I'd rather eat a big dinner and have more freedom at the dinner table. And by skipping breakfast, I'm simply rearranging the dominos to fall later in the day instead of earlier. This is known as “backloading.” The practical (not physiological) impact of backloading on my life is heavy because it unlocks effortless fat loss.

1.1, Lunch.

First meal is lunch around twelve o'clock noon. My lunch is consistent for long stretches of time; I like eating the same lunch on a day-to-day basis regardless of my objective. (Of course, my lunch will eventually change as my tastes change.) This is my current lunch:

  • 0.5-1 oz beef liver*
  • 0.25-0.5 tsp raw honey*
  • 3.5 oz sardines 🥩
  • 3/4 cup full-fat Greek yogurt 🥩
  • 1 banana ⚡

*These are small portions. Small portions don't agree with my symbol system. Such is life. Shortcuts have a price. 

1.1-1, SPECIFICS.

I eat these foods for a variety of reasons, not all of which are utilitarian. In the end, foods are containers for microscopic materials the body needs like vitamins, minerals, and bacteria (seriously). Even though some foods have more beneficial subatomic particles than others, there's no complete must-eat food for adults. (The only food capable of sustaining human life by its lonesome is breast milk.)

My current lunch is a rather deliberate creation in order to pack a big nutrient punch based on my beliefs, but it's not above the law. For the most part, I see the specifics of my diet as drag-and-droppable and slave to the Standard.

For the curious, I'll indulge…

Liver is one of the most nutrient-rich foods on the planet, which is why I only eat one ounce of the stuff. More would be overkill considering I eat it every weekday.

Raw honey goes on top of the liver. Beyond making the liver taste better, raw honey also has countless health benefits.

Sardines are the top dog of canned fish. They contain omega-3 fatty acids and are a great source of proteins. They're also cheap and convenient. (Tuna and tilapia are for plebs.)

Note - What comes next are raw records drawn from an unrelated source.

-- ==== Sys2Proof/Certificates/Slice0/Obligations.lean ====
section
/-! DEFINITION. The statements about the model, for the provers. Each docstring names the rule it speaks for; a statement that rests on a choice
of the model names its log entry. -/

section Statements

open Sys2Proof Sys2Proof.Machine

/-! ### The step, the resets and the soundness laws -/

/-- A step runs the command at the front of the queue, on the queue's rest; on an empty queue the part idles (log 1). -/
def Obligations.StepRunsTheFrontCommand : Prop :=
  (∀ (c : Instr) (rest : List Instr) (s : State), step (s.withPending (c :: rest)) = exec c (s.withPending rest))
    ∧ ∀ s : State, step (s.withPending []) = .next (s.withPending [])

/-- The state after reset keeps every law that the next seven statements carry through a step. -/
def Obligations.ResetIsSound : Prop :=
  State.reset.mailSound ∧ State.reset.learnedSound ∧ State.reset.driveSound ∧ State.reset.listSound ∧ State.reset.flowSound
    ∧ State.reset.settingsSound ∧ State.reset.carrySound

/-- R165, R166: no command breaks the law of the mail queues: at most two messages, none from the master itself, and MAIL pending exactly while
there is one. -/
def Obligations.StepKeepsMail : Prop := ∀ s t : State, s.mailSound → step s = .next t → t.mailSound

/-- R106, with R3, R95 and R100: k stays within 64..1024, and D, the dead slots and a measurement in progress within their ranges. -/
def Obligations.StepKeepsLearnedValues : Prop :=
  State.reset.learnedSound ∧ ∀ s t : State, s.learnedSound → step s = .next t → t.learnedSound

/-- R112, R120, R122, R124, R36: no command leaves a channel driven that has a block cause: not under a low supply, nor a flow shutdown, nor a
CLOSED hold, nor in the reset hold. -/
def Obligations.StepKeepsChannels : Prop := ∀ s t : State, s.driveSound → step s = .next t → t.driveSound

/-- R150: the fault list stays within 32 entries, one for each condition record. -/
def Obligations.StepKeepsFaultList : Prop := ∀ s t : State, s.listSound → step s = .next t → t.listSound

/-- R67: the flow request stays between the limits in force. -/
def Obligations.StepKeepsFlowRequest : Prop := ∀ s t : State, s.flowSound → step s = .next t → t.flowSound

/-- R9, R24 and the clamps of the other tables: every setting stays in its range, no loop comes to stand in two room lists nor in two pins. -/
def Obligations.StepKeepsSettings : Prop := ∀ s t : State, s.settingsSound → step s = .next t → t.settingsSound

/-- R61, R62, R85: with sound settings and pins, the length of a loop's run and its carry stay at 48 together: through placements, trims, top-up
re-runs, runs ended and resets. -/
def Obligations.StepKeepsCarries : Prop := ∀ s t : State, s.settingsSound → s.carrySound → step s = .next t → t.carrySound

/-- R36, R154: commands that find nothing at work: in the reset hold, all but the reset itself; at a port that is REPLYING, every request. -/
def Obligations.CommandsNotTakenDoNothing : Prop :=
  (∀ (c : Instr) (s : State), s.mode = .held → c ≠ .resetHold → (∀ mv, c ≠ .fullReset mv) → exec c s = .next s)
    ∧ ∀ (c : Instr) (m : Master) (kind : Byte) (payload : List Byte) (s : State),
        requestIn c = some (m, kind, payload) → (s.ports.get m).state = .replying → exec c s = .next s

/-- R22, R36: the ways into a reset. RESET PLAN and RESTART are answered at once and wait, the one for the next boundary, the other for the end of its
reply. In the reset hold every channel is de-energised, the attention lines are released and a save in flight is abandoned; that the ports are empty
there is log 20's choice. -/
def Obligations.ResetsAreAskedForAndHeld : Prop :=
  ∀ s : State,
    (s.listens .service →
      exec (.resetPlan .service []) s = .next (({ s with clock := { s.clock with resetPlan := true } } : State).answered .service .ok [])
        ∧ exec (.restart .service []) s = .next (({ s with restartPending := true } : State).answered .service .ok []))
      ∧ ∃ t : State, exec .resetHold s = .next t
        ∧ t = { s with mode := .held, restartPending := false, ports := t.ports, channels := t.channels, store := { s.store with save := none } }
        ∧ (∀ m, t.attention m = false ∧ t.ports.get m = ⟨.idle, [], false, none⟩)
        ∧ ∀ l, t.energised l = false ∧ (t.channels.get l).state = .idle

Unpasteurized sauerkraut and other unpasteurized fermented foods like kimchi are great for gut health. (Pasteurization kills the beneficial bacteria.) Canned sauerkraut in supermarkets is pasteurized. Unpasteurized sauerkraut needs to be kept cold.

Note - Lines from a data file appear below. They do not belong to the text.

/-! ### `State.replan` -/

@[simp] theorem State.replan_mode (s : State) (start : Nat) : (s.replan start).mode = s.mode := rfl
@[simp] theorem State.replan_restartPending (s : State) (start : Nat) : (s.replan start).restartPending = s.restartPending := rfl
@[simp] theorem State.replan_ports (s : State) (start : Nat) : (s.replan start).ports = s.ports := rfl
@[simp] theorem State.replan_notices (s : State) (start : Nat) : (s.replan start).notices = s.notices := rfl
@[simp] theorem State.replan_store (s : State) (start : Nat) : (s.replan start).store = s.store := rfl
@[simp] theorem State.replan_clock (s : State) (start : Nat) : (s.replan start).clock = s.clock := rfl
@[simp] theorem State.replan_sensors (s : State) (start : Nat) : (s.replan start).sensors = s.sensors := rfl
@[simp] theorem State.replan_rooms (s : State) (start : Nat) : (s.replan start).rooms = s.rooms := rfl
@[simp] theorem State.replan_pins (s : State) (start : Nat) : (s.replan start).pins = s.pins := rfl
@[simp] theorem State.replan_duty (s : State) (start : Nat) : (s.replan start).duty = s.duty := rfl
@[simp] theorem State.replan_plans (s : State) (start : Nat) : (s.replan start).plans = s.plans := rfl
@[simp] theorem State.replan_planner (s : State) (start : Nat) : (s.replan start).planner = s.planner := rfl
@[simp] theorem State.replan_balance (s : State) (start : Nat) : (s.replan start).balance = s.balance := rfl
@[simp] theorem State.replan_channels (s : State) (start : Nat) : (s.replan start).channels = s.channels := rfl
@[simp] theorem State.replan_supply (s : State) (start : Nat) : (s.replan start).supply = s.supply := rfl
@[simp] theorem State.replan_conds (s : State) (start : Nat) : (s.replan start).conds = s.conds := rfl
@[simp] theorem State.replan_faults (s : State) (start : Nat) : (s.replan start).faults = s.faults := rfl
@[simp] theorem State.replan_watch (s : State) (start : Nat) : (s.replan start).watch = s.watch := rfl
@[simp] theorem State.replan_source (s : State) (start : Nat) : (s.replan start).source = s.source := rfl
@[simp] theorem State.replan_flowRequest (s : State) (start : Nat) : (s.replan start).flowRequest = s.flowRequest := rfl
@[simp] theorem State.replan_heat (s : State) (start : Nat) : (s.replan start).heat = s.heat := rfl
@[simp] theorem State.replan_draws (s : State) (start : Nat) : (s.replan start).draws = s.draws := rfl
@[simp] theorem State.replan_pending (s : State) (start : Nat) : (s.replan start).pending = s.pending := rfl

/-! ### `State.markShort` -/

@[simp] theorem State.markShort_mode (s : State) (start : Nat) (lim : Limits) : (s.markShort start lim).mode = s.mode := rfl
@[simp] theorem State.markShort_restartPending (s : State) (start : Nat) (lim : Limits) : (s.markShort start lim).restartPending = s.restartPending := rfl
@[simp] theorem State.markShort_ports (s : State) (start : Nat) (lim : Limits) : (s.markShort start lim).ports = s.ports := rfl
@[simp] theorem State.markShort_notices (s : State) (start : Nat) (lim : Limits) : (s.markShort start lim).notices = s.notices := rfl
@[simp] theorem State.markShort_store (s : State) (start : Nat) (lim : Limits) : (s.markShort start lim).store = s.store := rfl
@[simp] theorem State.markShort_clock (s : State) (start : Nat) (lim : Limits) : (s.markShort start lim).clock = s.clock := rfl
@[simp] theorem State.markShort_sensors (s : State) (start : Nat) (lim : Limits) : (s.markShort start lim).sensors = s.sensors := rfl
@[simp] theorem State.markShort_rooms (s : State) (start : Nat) (lim : Limits) : (s.markShort start lim).rooms = s.rooms := rfl
@[simp] theorem State.markShort_pins (s : State) (start : Nat) (lim : Limits) : (s.markShort start lim).pins = s.pins := rfl
@[simp] theorem State.markShort_duty (s : State) (start : Nat) (lim : Limits) : (s.markShort start lim).duty = s.duty := rfl
@[simp] theorem State.markShort_plans (s : State) (start : Nat) (lim : Limits) : (s.markShort start lim).plans = s.plans := rfl
@[simp] theorem State.markShort_planner (s : State) (start : Nat) (lim : Limits) : (s.markShort start lim).planner = s.planner := rfl
@[simp] theorem State.markShort_balance (s : State) (start : Nat) (lim : Limits) : (s.markShort start lim).balance = s.balance := rfl
@[simp] theorem State.markShort_channels (s : State) (start : Nat) (lim : Limits) : (s.markShort start lim).channels = s.channels := rfl
@[simp] theorem State.markShort_supply (s : State) (start : Nat) (lim : Limits) : (s.markShort start lim).supply = s.supply := rfl
@[simp] theorem State.markShort_conds (s : State) (start : Nat) (lim : Limits) : (s.markShort start lim).conds = s.conds := rfl
@[simp] theorem State.markShort_faults (s : State) (start : Nat) (lim : Limits) : (s.markShort start lim).faults = s.faults := rfl
@[simp] theorem State.markShort_watch (s : State) (start : Nat) (lim : Limits) : (s.markShort start lim).watch = s.watch := rfl
@[simp] theorem State.markShort_source (s : State) (start : Nat) (lim : Limits) : (s.markShort start lim).source = s.source := rfl
@[simp] theorem State.markShort_flowRequest (s : State) (start : Nat) (lim : Limits) : (s.markShort start lim).flowRequest = s.flowRequest := rfl
@[simp] theorem State.markShort_heat (s : State) (start : Nat) (lim : Limits) : (s.markShort start lim).heat = s.heat := rfl
@[simp] theorem State.markShort_draws (s : State) (start : Nat) (lim : Limits) : (s.markShort start lim).draws = s.draws := rfl
@[simp] theorem State.markShort_pending (s : State) (start : Nat) (lim : Limits) : (s.markShort start lim).pending = s.pending := rfl

/-! ### `State.publishShort` -/

@[simp] theorem State.publishShort_mode (s : State) : (s.publishShort).mode = s.mode := rfl
@[simp] theorem State.publishShort_restartPending (s : State) : (s.publishShort).restartPending = s.restartPending := rfl
@[simp] theorem State.publishShort_ports (s : State) : (s.publishShort).ports = s.ports := rfl
@[simp] theorem State.publishShort_notices (s : State) : (s.publishShort).notices = s.notices := rfl
@[simp] theorem State.publishShort_store (s : State) : (s.publishShort).store = s.store := rfl
@[simp] theorem State.publishShort_clock (s : State) : (s.publishShort).clock = s.clock := rfl
@[simp] theorem State.publishShort_sensors (s : State) : (s.publishShort).sensors = s.sensors := rfl
@[simp] theorem State.publishShort_rooms (s : State) : (s.publishShort).rooms = s.rooms := rfl
@[simp] theorem State.publishShort_pins (s : State) : (s.publishShort).pins = s.pins := rfl
@[simp] theorem State.publishShort_duty (s : State) : (s.publishShort).duty = s.duty := rfl
@[simp] theorem State.publishShort_plans (s : State) : (s.publishShort).plans = s.plans := rfl
@[simp] theorem State.publishShort_slots (s : State) : (s.publishShort).slots = s.slots := rfl
@[simp] theorem State.publishShort_planner (s : State) : (s.publishShort).planner = { s.planner with shortCount := s.countShort } := rfl
@[simp] theorem State.publishShort_balance (s : State) : (s.publishShort).balance = s.balance := rfl
@[simp] theorem State.publishShort_channels (s : State) : (s.publishShort).channels = s.channels := rfl
@[simp] theorem State.publishShort_supply (s : State) : (s.publishShort).supply = s.supply := rfl
@[simp] theorem State.publishShort_conds (s : State) : (s.publishShort).conds = s.conds := rfl
@[simp] theorem State.publishShort_faults (s : State) : (s.publishShort).faults = s.faults := rfl
@[simp] theorem State.publishShort_watch (s : State) : (s.publishShort).watch = s.watch := rfl
@[simp] theorem State.publishShort_source (s : State) : (s.publishShort).source = s.source := rfl
@[simp] theorem State.publishShort_flowRequest (s : State) : (s.publishShort).flowRequest = s.flowRequest := rfl
@[simp] theorem State.publishShort_heat (s : State) : (s.publishShort).heat = s.heat := rfl
@[simp] theorem State.publishShort_draws (s : State) : (s.publishShort).draws = s.draws := rfl
@[simp] theorem State.publishShort_pending (s : State) : (s.publishShort).pending = s.pending := rfl

/-! ### `State.advanceSlot` -/

@[simp] theorem State.advanceSlot_mode (s : State) : (s.advanceSlot).mode = s.mode := rfl
@[simp] theorem State.advanceSlot_restartPending (s : State) : (s.advanceSlot).restartPending = s.restartPending := rfl
@[simp] theorem State.advanceSlot_ports (s : State) : (s.advanceSlot).ports = s.ports := rfl
@[simp] theorem State.advanceSlot_notices (s : State) : (s.advanceSlot).notices = s.notices := rfl
@[simp] theorem State.advanceSlot_store (s : State) : (s.advanceSlot).store = s.store := rfl
@[simp] theorem State.advanceSlot_clock (s : State) : (s.advanceSlot).clock = { s.clock with slot := s.clock.slot + 1 } := rfl
@[simp] theorem State.advanceSlot_sensors (s : State) : (s.advanceSlot).sensors = s.sensors := rfl
@[simp] theorem State.advanceSlot_rooms (s : State) : (s.advanceSlot).rooms = s.rooms := rfl
@[simp] theorem State.advanceSlot_pins (s : State) : (s.advanceSlot).pins = s.pins := rfl
@[simp] theorem State.advanceSlot_duty (s : State) : (s.advanceSlot).duty = s.duty := rfl
@[simp] theorem State.advanceSlot_plans (s : State) : (s.advanceSlot).plans = s.plans := rfl
@[simp] theorem State.advanceSlot_slots (s : State) : (s.advanceSlot).slots = s.slots := rfl
@[simp] theorem State.advanceSlot_planner (s : State) : (s.advanceSlot).planner = s.planner := rfl
@[simp] theorem State.advanceSlot_balance (s : State) : (s.advanceSlot).balance = s.balance := rfl
@[simp] theorem State.advanceSlot_channels (s : State) : (s.advanceSlot).channels = s.channels := rfl
@[simp] theorem State.advanceSlot_supply (s : State) : (s.advanceSlot).supply = s.supply := rfl
@[simp] theorem State.advanceSlot_conds (s : State) : (s.advanceSlot).conds = s.conds := rfl
@[simp] theorem State.advanceSlot_faults (s : State) : (s.advanceSlot).faults = s.faults := rfl
@[simp] theorem State.advanceSlot_watch (s : State) : (s.advanceSlot).watch = s.watch := rfl
@[simp] theorem State.advanceSlot_source (s : State) : (s.advanceSlot).source = s.source := rfl
@[simp] theorem State.advanceSlot_flowRequest (s : State) : (s.advanceSlot).flowRequest = s.flowRequest := rfl
@[simp] theorem State.advanceSlot_heat (s : State) : (s.advanceSlot).heat = s.heat := rfl
@[simp] theorem State.advanceSlot_draws (s : State) : (s.advanceSlot).draws = s.draws := rfl
@[simp] theorem State.advanceSlot_pending (s : State) : (s.advanceSlot).pending = s.pending := rfl

/-! ### `State.newFrame` -/

@[simp] theorem State.newFrame_mode (s : State) : (s.newFrame).mode = s.mode := rfl
@[simp] theorem State.newFrame_restartPending (s : State) : (s.newFrame).restartPending = s.restartPending := rfl
@[simp] theorem State.newFrame_ports (s : State) : (s.newFrame).ports = s.ports := rfl
@[simp] theorem State.newFrame_notices (s : State) : (s.newFrame).notices = s.notices := rfl
@[simp] theorem State.newFrame_store (s : State) : (s.newFrame).store = s.store := rfl
@[simp] theorem State.newFrame_clock (s : State) : (s.newFrame).clock = { s.clock with slot := 0, frame := s.clock.frame + 1 } := rfl
@[simp] theorem State.newFrame_sensors (s : State) : (s.newFrame).sensors = s.sensors := rfl
@[simp] theorem State.newFrame_rooms (s : State) : (s.newFrame).rooms = s.rooms := rfl
@[simp] theorem State.newFrame_pins (s : State) : (s.newFrame).pins = s.pins := rfl
@[simp] theorem State.newFrame_duty (s : State) : (s.newFrame).duty = s.duty := rfl
@[simp] theorem State.newFrame_plans (s : State) : (s.newFrame).plans = s.plans := rfl
@[simp] theorem State.newFrame_slots (s : State) : (s.newFrame).slots = s.slots := rfl
@[simp] theorem State.newFrame_planner (s : State) : (s.newFrame).planner = s.planner := rfl
@[simp] theorem State.newFrame_balance (s : State) : (s.newFrame).balance = s.balance := rfl
@[simp] theorem State.newFrame_channels (s : State) : (s.newFrame).channels = s.channels := rfl
@[simp] theorem State.newFrame_supply (s : State) : (s.newFrame).supply = s.supply := rfl
@[simp] theorem State.newFrame_conds (s : State) : (s.newFrame).conds = s.conds := rfl
@[simp] theorem State.newFrame_faults (s : State) : (s.newFrame).faults = s.faults := rfl
@[simp] theorem State.newFrame_watch (s : State) : (s.newFrame).watch = s.watch := rfl
@[simp] theorem State.newFrame_source (s : State) : (s.newFrame).source = s.source := rfl
@[simp] theorem State.newFrame_flowRequest (s : State) : (s.newFrame).flowRequest = s.flowRequest := rfl
@[simp] theorem State.newFrame_heat (s : State) : (s.newFrame).heat = s.heat := rfl
@[simp] theorem State.newFrame_draws (s : State) : (s.newFrame).draws = s.draws := rfl
@[simp] theorem State.newFrame_pending (s : State) : (s.newFrame).pending = s.pending := rfl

Yogurt is also great for the gut. I lean toward Greek yogurt because I'm addicted to Fage (brand). No other yogurt I've tried tastes like Fage (although some have come close).

Bananas are cheap and healthy and I love how they taste with full-fat Fage.

1.1-2, PROTEINS.

Lunch contains roughly 50 grams of protein. Not ideal. If I were smart, I'd eat more protein. Perhaps add a chicken breast. Perhaps add another can of sardines. My target protein intake is 205 grams and splitting the load between both meals would be best for muscle growth.

(Seeing my protein intake on paper inspired me to eat more protein at lunch: I've recently added a chicken breast.)

Some research suggests the body can only use a limited amount of proteins (for muscular purposes) within a window of time. Any additional proteins eaten within this window will be used for energy-recycling purposes.

The ceiling appears to be 0.2 grams of protein per pound of body weight and the window of time appears to be four hours long. In other words, to maximize muscle growth, research suggests eating four meals per day (one meal every four hours) and fracturing daily protein intake somewhat equally across each meal. And yet, I only eat two meals per day. (During the most muscularly fruitful time of my life, I only ate one meal per day!)

I'm (somewhat) dismissive of this research because it was performed with protein supplements (whey protein), which have notoriously fast absorption rates. Whole foods are digested and processed slower.

Also, the ceiling isn't set in stone. For instance, your body can use more than 0.2 grams per pound within the four-hour window after a bout of muscle-based training. Perhaps even after a prolonged period of fasting, too.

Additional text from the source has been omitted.